Фурман как-то раз попробовал записать на магнитофон один такой разговор с Мариничевой, застенографировал и потом сделал его распечатку – получилось плотные сорок страниц текста.
Ни в какие социальные рамки (журналистика, литература, что угодно) – этот ее «бесконечный диалог», конечно, не вписывался.

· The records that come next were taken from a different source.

-- ==== Sys2Proof/Machine/Port.lean ====
section
/-! DEFINITION. The Control Room Port's own commands: LINE_STATUS, a request with a header that cannot be read, the
writes of its registers, the port reset, the writing of a notice (R173 to R184), and power-on. -/

namespace Sys2Proof.Machine

/-! ## LINE_STATUS (R184) -/

/-- The last rollover in an answer: its cause, whose code is free (log 13), and its clock value (R29). -/
def encRollover : Option (RolloverCause × Nat) → List Byte
  | some (c, t) => Config.rolloverCode c :: encClock (some t)
  | none => Config.noRolloverCode :: encClock none

/-- The clock fields (R29): clock value, day number, band in force (0 while the table is unwritten), last rollover. -/
def State.clockFields (s : State) : List Byte :=
  enc24 s.now ++ enc16 s.lck.day ++ enc8 (s.lds.bands.elim 0 fun b => b.inForce s.now) ++ encRollover s.lck.lastRollover

/-- The port's fields: last reset cause, ring fault mark and cause. -/
def Crp.statusFields (c : Crp) : List Byte :=
  enc8 c.lastReset.code ++ encBool c.ringFault.isSome ++ enc8 (ringFaultCode c.ringFault)

/-- The entries of the pending set with their auto causes (R144). DESIGN CHOICE: ascending by cause code, which neither
R144 nor R184 states (log 33). -/
def Itb.pendingEntries (t : Itb) : List (AutoCause × PendingRaise) :=
  AutoCause.all.filterMap fun c => (look t.pendingSet c.code).map fun x => (c, x)

/-- The notice-lost marks of clients 0..7 in one byte: client `c`'s mark is bit `c` (log 33). -/
def Crp.lostMarks (c : Crp) : Nat := deskSet fun i => (get0 c.notices i).any (·.lost)

/-- The LINE_STATUS answer body. -/
def State.statusBody (s : State) : List Byte :=
  enc8 s.lds.mode.code ++ s.clockFields ++ enc8 s.drg.mode.code ++ enc16 s.drg.releasedCount ++
    encBool s.mvt.stale ++ s.crp.statusFields ++ enc16 s.fli.badFrames ++ enc16 s.fli.unmatched ++
    encList s.itb.pendingEntries (fun x => enc8 x.1.code ++ encDetail x.2.detail ++ enc16 x.2.count) ++
    enc8 s.crp.lostMarks

/-- Clears a client's notice-lost mark. -/
def State.clearLost (s : State) (client : Nat) : State :=
  s.onCrp fun c => { c with notices := mod0 c.notices client fun x => { x with lost := false } }

/-- LINE_STATUS (R184): the answer is formed before the requester's mark is cleared. -/
def settleLineStatus (r : Req) (s : State) : Reply × State := (⟨.ok, none, s.statusBody⟩, s.clearLost r.from)

/-! ## A request that cannot be read (R176) -/

/-- Whether the header of a request is refused MALFORMED: tag 0, an unknown kind, or a client outside 0..7. -/
def malformed (kind : Byte) (r : Req) : Bool :=
  r.tag == 0 || kind == 0 || decide (lastRequestCode < kind.toNat) || decide (7 < r.client.toNat)

/-- Takes a request whose header cannot be read: it is answered MALFORMED with its header fields back (R175, R178). -/
def State.takeMalformed (s : State) (kind : Byte) (r : Req) : State :=
  if s.canTake && malformed kind r then
    (s.recordRequest kind.toNat r).writeAnswer
      (answerBytes kind.toNat r AnswerCode.malformed.code r.principal [])
  else s

/-! ## Writes of the port's registers (R174, R183) -/

/-- A write of the request producer: accepted when its advance is at most the free slots. -/
def Crp.writeRequestProducer (c : Crp) (v : Half) : Crp :=
  if (v - c.reqProd).toNat ≤ c.reqFree then { c with reqProd := v }
  else { c with ringFault := some .requestProducer }

/-- A write of the answer consumer: accepted when its advance is at most the occupancy. -/
def Crp.writeAnswerConsumer (c : Crp) (v : Half) : Crp :=
  if (v - c.ansCons).toNat ≤ c.ansOccupancy then { c with ansCons := v }
  else { c with ringFault := some .answerConsumer }

/-- The port reset (R183). The rings' memory is not among what it clears (log 4). -/
def Crp.portReset (c : Crp) : Crp :=
  { c with
    reqProd := 0, reqCons := 0, ansProd := 0, ansCons := 0
    ringFault := none
    lastReset := .port
    notices := Vector.replicate 8 ⟨[], false⟩
    rotation := 7 }

/-! ## Writing a notice (R181) -/

/-- The clients in the order in which the rotation searches them, from the one after its position. -/
def Crp.searchOrder (c : Crp) : List Nat := (List.range 8).map fun i => (c.rotation + 1 + i) % 8

/-- The next notice: the head pair of the first client with a non-empty list. -/
def Crp.nextNotice (c : Crp) : Option (Nat × Notice) :=
  c.searchOrder.findSome? fun i => ((get0 c.notices i).bind fun x => x.list.head?).map fun n => (i, n)

/-- Writes the next notice when at least 4 answer slots are free and some list is not empty. -/
def Crp.writeNotice (c : Crp) : Crp :=
  if 4 ≤ c.ansFree then
    match c.nextNotice with
    | some (i, n) =>
      { c with
        answerRing := Memory.writeSlot c.answerRing (ringSlot c.ansProd) (noticeBytes i n)
        ansProd := c.ansProd + 1
        notices := mod0 c.notices i fun x => { x with list := x.list.drop 1 }
        rotation := i }
    | none => c
  else c

/-! ## The commands -/

/-- LINE_STATUS. -/
def execLineStatus (r : Req) (s : State) : Host.Outcome State Fault Refusal :=
  .next (s.takeRequest .lineStatus r (settleLineStatus r))

/-- MALFORMED_REQUEST; a request with a header that can be read is no such event (log 39). -/
def execMalformedRequest (kind : Byte) (r : Req) (s : State) : Host.Outcome State Fault Refusal :=
  .next (s.takeMalformed kind r)

/-- REQUEST_PRODUCER_WRITE (R174). -/
def execRequestProducerWrite (v : Half) (s : State) : Host.Outcome State Fault Refusal :=
  .next (s.onCrp (·.writeRequestProducer v))

/-- ANSWER_CONSUMER_WRITE (R174). -/
def execAnswerConsumerWrite (v : Half) (s : State) : Host.Outcome State Fault Refusal :=
  .next (s.onCrp (·.writeAnswerConsumer v))

/-- PORT_RESET (R183). -/
def execPortReset (s : State) : Host.Outcome State Fault Refusal := .next (s.onCrp Crp.portReset)

/-- DISCARDED_REGISTER_WRITE: a write of one of the part's own indices (R174), or of a value other than PORT_RESET to
the port control register (R183, log 32), changes nothing. -/
def execDiscardedRegisterWrite (_ : DiscardedWrite) (s : State) : Host.Outcome State Fault Refusal := .next s

/-- NOTICE_WRITE (R181). -/
def execNoticeWrite (s : State) : Host.Outcome State Fault Refusal := .next (s.onCrp Crp.writeNotice)

/-- POWER_ON: every record takes its value at power-on; the commands that wait are kept (log 31). -/
def execPowerOn (s : State) : Host.Outcome State Fault Refusal := .next { State.reset with pending := s.pending }

end Sys2Proof.Machine
end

М.: Вот сейчас идут митинги и демонстрации у телецентра в Останкино, и я могла впервые в чистом виде наблюдать там тип людей, которые считают себя сейчас коммунистами или являются поклонниками коммунистических идей. Что меня поразило? Меня поразила практическая бессодержательность их речей: огромное количество заклинаний, эмоциональности, поэзии, каких-то почти ритуальных размахиваний флагом, как на демонстрациях, и при этом какой-то экстаз – и я поняла, что эти люди объединены прежде всего не какими-то сознательными политическими интересами… И еще я подумала, что коммунизм в России – это скорее психическое состояние.
Уже в самом конце восьмидесятых она вновь позвонила и попросила меня приехать в больницу, но уже в Центр психического здоровья на Каширском шоссе.
Просьбы были те же – бумага, ручки, «какую-нибудь книжку», может быть, немного фруктов.
Это было совершенно другое по устройству место – «Каширка». Вокруг длинного одноэтажного корпуса (у каждого отделения – свои двери, свой дворик), располагался сад, здесь были яблони, рябина, кусты боярышника и огромные садовые цветы, названия которых она всегда знала точно. Если она попадала сюда вдруг летом или осенью – это была просто красота. Стояли лавочки, и можно было гулять в саду с родственниками. Мы с ней тоже гуляли. Она говорила: «приехал брат».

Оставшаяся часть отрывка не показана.